**Record excerpts**
-- ==== Sys2Proof/Machine/RegMap.lean ====
section
/-! DEFINITION. The register map (R458 to R463): one row for each register of the chapters' address tables with its reset
word, the masks of its RW, W1C and WS fields (R6) and its keeping domain (R7); the address of every register under
the manual's own name (`R.`) and the place of every field (`F.`). -/
namespace Sys2Proof.Machine

/-- The keeping domains of R7: keep island, management, datapath, a lane's own. -/
inductive Dom where
  | k
  | m
  | d
  | lane
  deriving DecidableEq, Repr

/-- One register of an address table: offset in its block, reset word, masks by access type, keeping domain; the bits
of `altMask` are kept in `altDom` where a register is split between two domains. -/
structure RegRow where
  off : Nat
  reset : Nat
  rw : Nat
  w1c : Nat
  ws : Nat
  dom : Dom
  altMask : Nat
  altDom : Dom
  deriving DecidableEq, Repr

/-- A field: register address, lowest bit, width. -/
structure Fld where
  addr : Nat
  lo : Nat
  width : Nat
  deriving DecidableEq, Repr

/-- GEN: GEN_ID to GEN_ASSIGNED3. -/
def genRows0 : List RegRow := [
  ⟨0x00, 0x00009604, 0x00000000, 0x00000000, 0x00000000, .m, 0x0, .m⟩,
  ⟨0x04, 0x000000B0, 0x00000000, 0x00000000, 0x00000000, .m, 0x0, .m⟩,
  ⟨0x08, 0x00000000, 0x00000000, 0x00000000, 0x00000000, .m, 0x0, .m⟩,
  ⟨0x0C, 0x00000060, 0x00000000, 0x00000000, 0x00000000, .m, 0x0, .m⟩,
  ⟨0x10, 0x00000000, 0x00007F00, 0x00000000, 0x00000007, .m, 0x0, .m⟩,
  ⟨0x14, 0x00000000, 0x00000000, 0x00001000, 0x00000000, .k, 0x0, .k⟩,
  ⟨0x18, 0x00000000, 0x00000000, 0x00000300, 0x00000000, .m, 0x0, .m⟩,
  ⟨0x1C, 0x00000000, 0x00000000, 0x00000000, 0x00000000, .m, 0x0, .m⟩,
  ⟨0x20, 0x80808080, 0x00000000, 0x00000000, 0x00000000, .m, 0x0, .m⟩,
  ⟨0x24, 0x80808080, 0x00000000, 0x00000000, 0x00000000, .m, 0x0, .m⟩,
  ⟨0x28, 0x00000000, 0x00000000, 0x00000000, 0x00000000, .m, 0x0, .m⟩,
  ⟨0x2C, 0x00000000, 0x00000000, 0x00000000, 0x00000000, .m, 0x0, .m⟩,
  ⟨0x30, 0x00000000, 0x00000000, 0x00000000, 0x00000000, .m, 0x0, .m⟩,
  ⟨0x34, 0x00000000, 0x00000000, 0x00000000, 0x00000000, .m, 0x0, .m⟩,
  ⟨0x38, 0x00000000, 0x00000000, 0x00000000, 0x00000000, .m, 0x0, .m⟩,
  ⟨0x3C, 0x00000000, 0x00000000, 0x00000000, 0x00000000, .m, 0x0, .m⟩]

/-- GEN: GEN_WAIT to GEN_SCRATCH3. -/
def genRows1 : List RegRow := [
  ⟨0x40, 0x00000000, 0x00000000, 0x00000000, 0x00000000, .m, 0x0, .m⟩,
  ⟨0x44, 0x00000000, 0xFFFFFFFF, 0x00000000, 0x00000000, .m, 0x0, .m⟩,
  ⟨0x48, 0x00000000, 0x0000FF00, 0x00000000, 0x00000001, .m, 0x0, .m⟩,
  ⟨0x4C, 0x00000000, 0xFFFFFFFF, 0x00000000, 0x00000000, .m, 0x0, .m⟩,
  ⟨0x50, 0x00000000, 0xFFFFFFFF, 0x00000000, 0x00000000, .m, 0x0, .m⟩,
  ⟨0x54, 0x00000000, 0xFFFFFFFF, 0x00000000, 0x00000000, .m, 0x0, .m⟩,
  ⟨0x58, 0x00000000, 0xFFFFFFFF, 0x00000000, 0x00000000, .m, 0x0, .m⟩,
  ⟨0x5C, 0x00000000, 0xFFFFFFFF, 0x00000000, 0x00000000, .m, 0x0, .m⟩]

/-- The rows of block GEN. -/
def genRows : List RegRow := genRows0 ++ genRows1

/-- SENS: SENS_TADC01 to SENS_CONV_COUNT. -/
def sensRows : List RegRow := [
  ⟨0x00, 0x80008000, 0x00000000, 0x00000000, 0x00000000, .m, 0x0, .m⟩,
  ⟨0x04, 0x80008000, 0x00000000, 0x00000000, 0x00000000, .m, 0x0, .m⟩,
  ⟨0x08, 0x80008000, 0x00000000, 0x00000000, 0x00000000, .m, 0x0, .m⟩,
  ⟨0x0C, 0x80008000, 0x00000000, 0x00000000, 0x00000000, .m, 0x0, .m⟩,
  ⟨0x10, 0x00000000, 0x00000000, 0x00000000, 0x00000000, .m, 0x0, .m⟩,
  ⟨0x14, 0x00000000, 0x00000000, 0x00000000, 0x00000000, .m, 0x0, .m⟩,
  ⟨0x18, 0x00000000, 0x00000000, 0x00000000, 0x00000000, .m, 0x0, .m⟩,
  ⟨0x1C, 0x0000D1C7, 0x0000FFFF, 0x00000000, 0x00000000, .m, 0x0, .m⟩,
  ⟨0x20, 0x0000B45A, 0x0000FFFF, 0x00000000, 0x00000000, .m, 0x0, .m⟩,
  ⟨0x24, 0x00000096, 0x000000FF, 0x00000000, 0x00000000, .m, 0x0, .m⟩,
  ⟨0x28, 0x00000000, 0x00000000, 0x0000033E, 0x00000000, .m, 0x0, .m⟩,
  ⟨0x2C, 0xFFFF8000, 0x00000000, 0x00000000, 0x00000000, .m, 0x0, .m⟩,
  ⟨0x30, 0x00000000, 0x00000000, 0x00000000, 0x00000001, .m, 0x0, .m⟩,
  ⟨0x34, 0x00000000, 0xFFFFFFFF, 0x00000000, 0x00000000, .m, 0x0, .m⟩,
  ⟨0x38, 0x00000000, 0x00000000, 0x00000000, 0x00000000, .m, 0x0, .m⟩,
  ⟨0x3C, 0x00000000, 0xFFFFFFFF, 0x00000000, 0x00000000, .m, 0x0, .m⟩]

/-- RTC: RTC_TICK_LO to RTC_STATUS. -/
def rtcRows : List RegRow := [
  ⟨0x00, 0x00000000, 0x00000000, 0x00000000, 0x00000000, .k, 0x0, .k⟩,
  ⟨0x04, 0x00000000, 0x00000000, 0x00000000, 0x00000000, .k, 0x0, .k⟩,
  ⟨0x08, 0x00000000, 0x00000000, 0x00000000, 0x00000000, .k, 0x0, .k⟩,
  ⟨0x0C, 0x00000000, 0x00000000, 0x00000000, 0x00000000, .k, 0x0, .k⟩,
  ⟨0x10, 0x00000000, 0x00000000, 0x00000000, 0x00000000, .k, 0x0, .k⟩,
  ⟨0x14, 0x00000000, 0x00000000, 0x00000000, 0x00000000, .k, 0x0, .k⟩,
  ⟨0x18, 0x00000000, 0xFFFFFFFF, 0x00000000, 0x00000000, .k, 0x0, .k⟩,
  ⟨0x1C, 0x00000000, 0x0000FFFF, 0x00000000, 0x00000000, .k, 0x0, .k⟩,
  ⟨0x20, 0x00000000, 0x00000100, 0x00000000, 0x00000003, .k, 0x0, .k⟩,
  ⟨0x24, 0x00000000, 0x00000000, 0x00000007, 0x00000000, .k, 0x0, .k⟩]

/-- SUP: SUP_STATE to SUP_WDT_COUNT. -/
def supRows0 : List RegRow := [
  ⟨0x00, 0x00000000, 0x00000000, 0x00000000, 0x00000000, .m, 0x0, .m⟩,
  ⟨0x04, 0x00000000, 0x00000000, 0x00003F18, 0x00000000, .m, 0x0, .m⟩,
  ⟨0x08, 0x000000B0, 0x000003FF, 0x00000000, 0x00000000, .m, 0x0, .m⟩,
  ⟨0x0C, 0x00000000, 0x00000000, 0x00000000, 0x00000000, .m, 0x0, .m⟩,
  ⟨0x10, 0x00000000, 0x00000000, 0x00000000, 0x00000000, .m, 0x0, .m⟩,
  ⟨0x14, 0x00000000, 0x00000000, 0x00000000, 0x00000000, .m, 0x0, .m⟩,
  ⟨0x18, 0x000003E8, 0x0000FFFF, 0x00000000, 0x00000000, .m, 0x0, .m⟩,
  ⟨0x1C, 0x00000001, 0x00000001, 0x00000000, 0x00000000, .k, 0x0, .k⟩,
  ⟨0x20, 0x00000000, 0x00000000, 0x00000000, 0x00000000, .k, 0x0, .k⟩,
  ⟨0x24, 0x00000000, 0xFFFFFFFF, 0x00000000, 0x00000000, .m, 0x0, .m⟩,
  ⟨0x28, 0x00000000, 0xFFFFFFFF, 0x00000000, 0x00000000, .k, 0x0, .k⟩,
  ⟨0x2C, 0x00000000, 0xFFFFFFFF, 0x00000000, 0x00000000, .k, 0x0, .k⟩,
  ⟨0x30, 0x00000000, 0xFFFFFFFF, 0x00000000, 0x00000000, .m, 0x0, .m⟩,
  ⟨0x34, 0x00000000, 0xFFFFFFFF, 0x00000000, 0x00000000, .m, 0x0, .m⟩,
  ⟨0x38, 0x00000000, 0x00000000, 0x00000000, 0x00000000, .m, 0x0, .m⟩,
  ⟨0x3C, 0x00000000, 0xFFFFFFFF, 0x00000000, 0x00000000, .k, 0x0, .k⟩]

/-- SUP: SUP_GLIDE_TIME to SUP_TRANS_TIME. -/
def supRows1 : List RegRow := [
  ⟨0x40, 0x00000000, 0x00000000, 0x00000000, 0x00000000, .k, 0x0, .k⟩,
  ⟨0x44, 0x00000000, 0x00000000, 0x00000000, 0x00000000, .m, 0x0, .m⟩]

/-- The rows of block SUP. -/
def supRows : List RegRow := supRows0 ++ supRows1

/-- CLK: CLK_CTRL to CLK_KEEPOUT3. -/
def clkRows0 : List RegRow := [
  ⟨0x00, 0x00000000, 0x00000000, 0x00000000, 0x00000003, .m, 0x0, .m⟩,
  ⟨0x04, 0x00000000, 0x00000000, 0x000007C0, 0x00000000, .m, 0x0, .m⟩,
  ⟨0x08, 0x00000080, 0x00000000, 0x00000000, 0x00000000, .m, 0x0, .m⟩,
  ⟨0x0C, 0x00000F64, 0x00003FFF, 0x00000000, 0x00000000, .m, 0x0, .m⟩,
  ⟨0x10, 0x800A0000, 0x800000FF, 0x00000000, 0x00000000, .m, 0x0, .m⟩,
  ⟨0x14, 0x80080000, 0x800000FF, 0x00000000, 0x00000000, .m, 0x0, .m⟩,
  ⟨0x18, 0x80200000, 0x800000FF, 0x00000000, 0x00000000, .m, 0x0, .m⟩,
  ⟨0x1C, 0x80200000, 0x800000FF, 0x00000000, 0x00000000, .m, 0x0, .m⟩,
  ⟨0x20, 0x00000960, 0x00030FFF, 0x00000000, 0x00000000, .m, 0x0, .m⟩,
  ⟨0x24, 0x00001F04, 0x00013F0F, 0x00000000, 0x00000000, .m, 0x0, .m⟩,
  ⟨0x28, 0x00140032, 0x00FF00FF, 0x00000000, 0x00000000, .m, 0x0, .m⟩,
  ⟨0x2C, 0x0FFF08FC, 0x00000000, 0x00000000, 0x00000000, .m, 0x0, .m⟩,
  ⟨0x30, 0x00000000, 0xFFFF7FFF, 0x00000000, 0x00000000, .m, 0x0, .m⟩,
  ⟨0x34, 0x00000000, 0xFFFF7FFF, 0x00000000, 0x00000000, .m, 0x0, .m⟩,
  ⟨0x38, 0x00000000, 0xFFFF7FFF, 0x00000000, 0x00000000, .m, 0x0, .m⟩,
  ⟨0x3C, 0x00000000, 0xFFFF7FFF, 0x00000000, 0x00000000, .m, 0x0, .m⟩]

/-- CLK: CLK_KEEPOUT4 to CLK_STEP_CFG. -/
def clkRows1 : List RegRow := [
  ⟨0x40, 0x00000000, 0xFFFF7FFF, 0x00000000, 0x00000000, .m, 0x0, .m⟩,
  ⟨0x44, 0x00000000, 0xFFFF7FFF, 0x00000000, 0x00000000, .m, 0x0, .m⟩,
  ⟨0x48, 0x00000000, 0xFFFF7FFF, 0x00000000, 0x00000000, .m, 0x0, .m⟩,
  ⟨0x4C, 0x00000000, 0xFFFF7FFF, 0x00000000, 0x00000000, .m, 0x0, .m⟩,
  ⟨0x50, 0x00000000, 0x00000000, 0x00000000, 0x00000000, .m, 0x0, .m⟩,
  ⟨0x54, 0x00000000, 0xFFFFFFFF, 0x00000000, 0x00000000, .m, 0x0, .m⟩,
  ⟨0x58, 0x00000000, 0xFFFFFFFF, 0x00000000, 0x00000000, .m, 0x0, .m⟩,
  ⟨0x5C, 0x00000000, 0xFFFFFFFF, 0x00000000, 0x00000000, .m, 0x0, .m⟩,
  ⟨0x60, 0x00000000, 0x00000000, 0x00000000, 0x00000000, .m, 0x0, .m⟩,
  ⟨0x64, 0x00000000, 0x00000000, 0x00000000, 0x00000000, .m, 0x0, .m⟩,
  ⟨0x68, 0x00000040, 0x000000FF, 0x00000000, 0x00000000, .m, 0x0, .m⟩,
  ⟨0x6C, 0x0000000A, 0x000000FF, 0x00000000, 0x00000000, .m, 0x0, .m⟩]

/-- The rows of block CLK. -/
def clkRows : List RegRow := clkRows0 ++ clkRows1

/-- AIN: AIN_CFG to AIN_DIV_COUNT. -/
def ainRows : List RegRow := [
  ⟨0x00, 0x0000000E, 0x0000000F, 0x00000000, 0x00000000, .m, 0x0, .m⟩,
  ⟨0x04, 0x00000500, 0x0000FF07, 0x00000000, 0x00000000, .m, 0x0, .m⟩,
  ⟨0x08, 0x00000000, 0x00000007, 0x00000000, 0x00000000, .d, 0x7, .m⟩,
  ⟨0x0C, 0x00000000, 0x0000000F, 0x00000000, 0x00000000, .d, 0xF, .m⟩,
  ⟨0x10, 0x000CEEFA, 0x00FFFFFF, 0x00000000, 0x00000000, .m, 0x0, .m⟩,
  ⟨0x14, 0x00000000, 0x00000000, 0x00360F10, 0x00000000, .d, 0x0, .d⟩,
  ⟨0x18, 0x00000000, 0xFFFFFFFF, 0x00000000, 0x00000000, .d, 0x0, .d⟩,
  ⟨0x1C, 0x00000000, 0x00000000, 0x00000000, 0x00000000, .d, 0x0, .d⟩,
  ⟨0x20, 0x00000000, 0xFFFFFFFF, 0x00000000, 0x00000000, .d, 0x0, .d⟩,
  ⟨0x24, 0x00008080, 0x00000000, 0x00000000, 0x00000000, .d, 0x0, .d⟩,
  ⟨0x28, 0x00000000, 0x00000000, 0x00000000, 0x00000000, .d, 0x0, .d⟩,
  ⟨0x2C, 0x00000000, 0xFFFFFFFF, 0x00000000, 0x00000000, .d, 0x0, .d⟩]

/-- CAL: CAL_CTRL to CAL_VIEW_SKEW23. -/
def calRows0 : List RegRow := [
  ⟨0x00, 0x0000020F, 0x0000030F, 0x00000000, 0x000000F0, .m, 0x0, .m⟩,
  ⟨0x04, 0x00000008, 0x0000003F, 0x00000000, 0x00000000, .m, 0x0, .m⟩,
  ⟨0x08, 0x00000000, 0x00000000, 0x007000F0, 0x00000000, .m, 0x0, .m⟩,
  ⟨0x0C, 0x00000000, 0x00000000, 0x00000000, 0x00000000, .m, 0x0, .m⟩,
  ⟨0x10, 0x80808080, 0x00000000, 0x00000000, 0x00000000, .m, 0x0, .m⟩,
  ⟨0x14, 0x000000A6, 0x000000FF, 0x00000000, 0x00000000, .m, 0x0, .m⟩,
  ⟨0x18, 0x00000000, 0x00000000, 0x00000000, 0x00000000, .m, 0x0, .m⟩,
  ⟨0x1C, 0x00000000, 0xFFFFFFFF, 0x00000000, 0x00000000, .m, 0x0, .m⟩,
  ⟨0x20, 0x00000000, 0x000000F3, 0x00000000, 0x00000000, .m, 0x0, .m⟩,
  ⟨0x24, 0x00000000, 0x00000000, 0x00000000, 0x00000000, .m, 0x0, .m⟩,
  ⟨0x28, 0x00000000, 0x00000000, 0x00000000, 0x00000000, .m, 0x0, .m⟩,
  ⟨0x2C, 0x00000000, 0x00000000, 0x00000000, 0x00000000, .m, 0x0, .m⟩,
  ⟨0x30, 0x00000000, 0x00000000, 0x00000000, 0x00000000, .m, 0x0, .m⟩,
  ⟨0x34, 0x00000000, 0x00000000, 0x00000000, 0x00000000, .m, 0x0, .m⟩,
  ⟨0x38, 0x00000000, 0x00000000, 0x00000000, 0x00000000, .m, 0x0, .m⟩,
  ⟨0x3C, 0x00000000, 0x00000000, 0x00000000, 0x00000000, .m, 0x0, .m⟩]

/-- CAL: CAL_SETS to CAL_FAIL_COUNT. -/
def calRows1 : List RegRow := [
  ⟨0x40, 0x00000000, 0x00000000, 0x00000000, 0x00000000, .m, 0x0, .m⟩,
  ⟨0x44, 0x00000000, 0x00000000, 0x00000000, 0x00000000, .m, 0x0, .m⟩,
  ⟨0x48, 0x00000000, 0xFFFFFFFF, 0x00000000, 0x00000000, .m, 0x0, .m⟩,
  ⟨0x4C, 0x00000000, 0xFFFFFFFF, 0x00000000, 0x00000000, .m, 0x0, .m⟩]

/-- The rows of block CAL. -/
def calRows : List RegRow := calRows0 ++ calRows1

/-- SPL: SPL_CTRL to SPL_BIST. -/
def splRows : List RegRow := [
  ⟨0x00, 0x00000000, 0x00000000, 0x00000000, 0x0000000F, .d, 0x0, .d⟩,
  ⟨0x04, 0x00000000, 0x00000000, 0x000001F0, 0x00000000, .d, 0x0, .d⟩,
  ⟨0x08, 0x00000000, 0x00000000, 0x00000000, 0x00000000, .d, 0x0, .d⟩,
  ⟨0x0C, 0x00000000, 0x00000000, 0x00000000, 0x00000000, .d, 0x0, .d⟩,
  ⟨0x10, 0x00000000, 0x00000000, 0x00000000, 0x00000000, .d, 0x0, .d⟩,
  ⟨0x14, 0x00000000, 0x00000000, 0x00000000, 0x00000000, .d, 0x0, .d⟩,
  ⟨0x18, 0x00000000, 0xFFFFFFFF, 0x00000000, 0x00000000, .d, 0x0, .d⟩,
  ⟨0x1C, 0x00000000, 0xFFFFFFFF, 0x00000000, 0x00000000, .d, 0x0, .d⟩,
  ⟨0x20, 0x00000000, 0xFFFFFFFF, 0x00000000, 0x00000000, .d, 0x0, .d⟩,
  ⟨0x24, 0x00000000, 0xFFFFFFFF, 0x00000000, 0x00000000, .d, 0x0, .d⟩,
  ⟨0x28, 0x00000000, 0x00000000, 0x00000000, 0x00000000, .d, 0x0, .d⟩,
  ⟨0x2C, 0x00000000, 0xFFFFFFFF, 0x00000000, 0x00000000, .d, 0x0, .d⟩,
  ⟨0x30, 0x00000000, 0x00000000, 0x00000000, 0x00000000, .d, 0x0, .d⟩,
  ⟨0x34, 0x00000000, 0x00000000, 0x00000000, 0x00000000, .d, 0x0, .d⟩,
  ⟨0x38, 0x00000000, 0x00000000, 0x00000000, 0x00000000, .d, 0x0, .d⟩,
  ⟨0x3C, 0x00000000, 0x00000000, 0x00000000, 0x00000000, .d, 0x0, .d⟩]

/-- LINK: LINK_PHY_CFG to LINK_NOTCH1. -/
def linkRows0 : List RegRow := [
  ⟨0x00, 0x00006C0C, 0x00007FFF, 0x00000000, 0x00000000, .m, 0x0, .m⟩,
  ⟨0x04, 0x00000003, 0x0000000F, 0x00000000, 0x00000000, .m, 0x0, .m⟩,
  ⟨0x08, 0x00000000, 0x00003F3F, 0x00000000, 0x00000000, .m, 0x0, .m⟩,
  ⟨0x0C, 0x00000000, 0x00000000, 0x00000330, 0x00000000, .d, 0x0, .d⟩,
  ⟨0x10, 0x00000000, 0x00000000, 0x00000000, 0x00000000, .d, 0x0, .d⟩,
  ⟨0x14, 0x00000000, 0x00000000, 0x00000000, 0x00000000, .d, 0x0, .d⟩,
  ⟨0x18, 0x00000000, 0x00000000, 0x00000000, 0x00000000, .d, 0x0, .d⟩,
  ⟨0x1C, 0x00000000, 0xFFFFFFFF, 0x00000000, 0x00000000, .d, 0x0, .d⟩,
  ⟨0x20, 0x00000000, 0xFFFFFFFF, 0x00000000, 0x00000000, .d, 0x0, .d⟩,
  ⟨0x24, 0x00000000, 0x00000003, 0x00000300, 0x00000000, .k, 0x0, .k⟩,
  ⟨0x28, 0x53594C4B, 0xFFFFFFFF, 0x00000000, 0x00000000, .k, 0x0, .k⟩,
  ⟨0x2C, 0x00000057, 0x000000FF, 0x00000000, 0x80000000, .m, 0x0, .m⟩,
  ⟨0x30, 0x00000000, 0xFFFFFFFF, 0x00000000, 0x00000000, .k, 0x0, .k⟩,
  ⟨0x34, 0x00000000, 0xFFFFFFFF, 0x00000000, 0x00000000, .k, 0x0, .k⟩,
  ⟨0x40, 0x00000000, 0xCFFF0FFF, 0x00000000, 0x00000000, .m, 0x0, .m⟩,
  ⟨0x44, 0x00000000, 0xCFFF0FFF, 0x00000000, 0x00000000, .m, 0x0, .m⟩]

/-- LINK: LINK_NOTCH2 to LINK_STATE. -/
def linkRows1 : List RegRow := [
  ⟨0x48, 0x00000000, 0xCFFF0FFF, 0x00000000, 0x00000000, .m, 0x0, .m⟩,
  ⟨0x4C, 0x00000000, 0xCFFF0FFF, 0x00000000, 0x00000000, .m, 0x0, .m⟩,
  ⟨0x50, 0x00000000, 0xCFFF0FFF, 0x00000000, 0x00000000, .m, 0x0, .m⟩,
  ⟨0x54, 0x00000000, 0xCFFF0FFF, 0x00000000, 0x00000000, .m, 0x0, .m⟩,
  ⟨0x58, 0x00000000, 0xCFFF0FFF, 0x00000000, 0x00000000, .m, 0x0, .m⟩,
  ⟨0x5C, 0x00000000, 0xCFFF0FFF, 0x00000000, 0x00000000, .m, 0x0, .m⟩,
  ⟨0x60, 0x00000000, 0xCFFF0FFF, 0x00000000, 0x00000000, .m, 0x0, .m⟩,
  ⟨0x64, 0x00000000, 0xCFFF0FFF, 0x00000000, 0x00000000, .m, 0x0, .m⟩,
  ⟨0x68, 0x00000000, 0xCFFF0FFF, 0x00000000, 0x00000000, .m, 0x0, .m⟩,
  ⟨0x6C, 0x00000000, 0xCFFF0FFF, 0x00000000, 0x00000000, .m, 0x0, .m⟩,
  ⟨0x70, 0x00000000, 0xCFFF0FFF, 0x00000000, 0x00000000, .m, 0x0, .m⟩,
  ⟨0x74, 0x00000000, 0xCFFF0FFF, 0x00000000, 0x00000000, .m, 0x0, .m⟩,
  ⟨0x78, 0x00000000, 0xCFFF0FFF, 0x00000000, 0x00000000, .m, 0x0, .m⟩,
  ⟨0x7C, 0x00000000, 0xCFFF0FFF, 0x00000000, 0x00000000, .m, 0x0, .m⟩,
  ⟨0x80, 0x00000001, 0x00000001, 0x00000000, 0x00000100, .m, 0x0, .m⟩,
  ⟨0x84, 0x00000000, 0x00000000, 0x00000000, 0x00000000, .d, 0x0, .d⟩]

**Task description**
Give the number of lines containing "every" in the entries, and no other text.

**Solution to the exercise**
2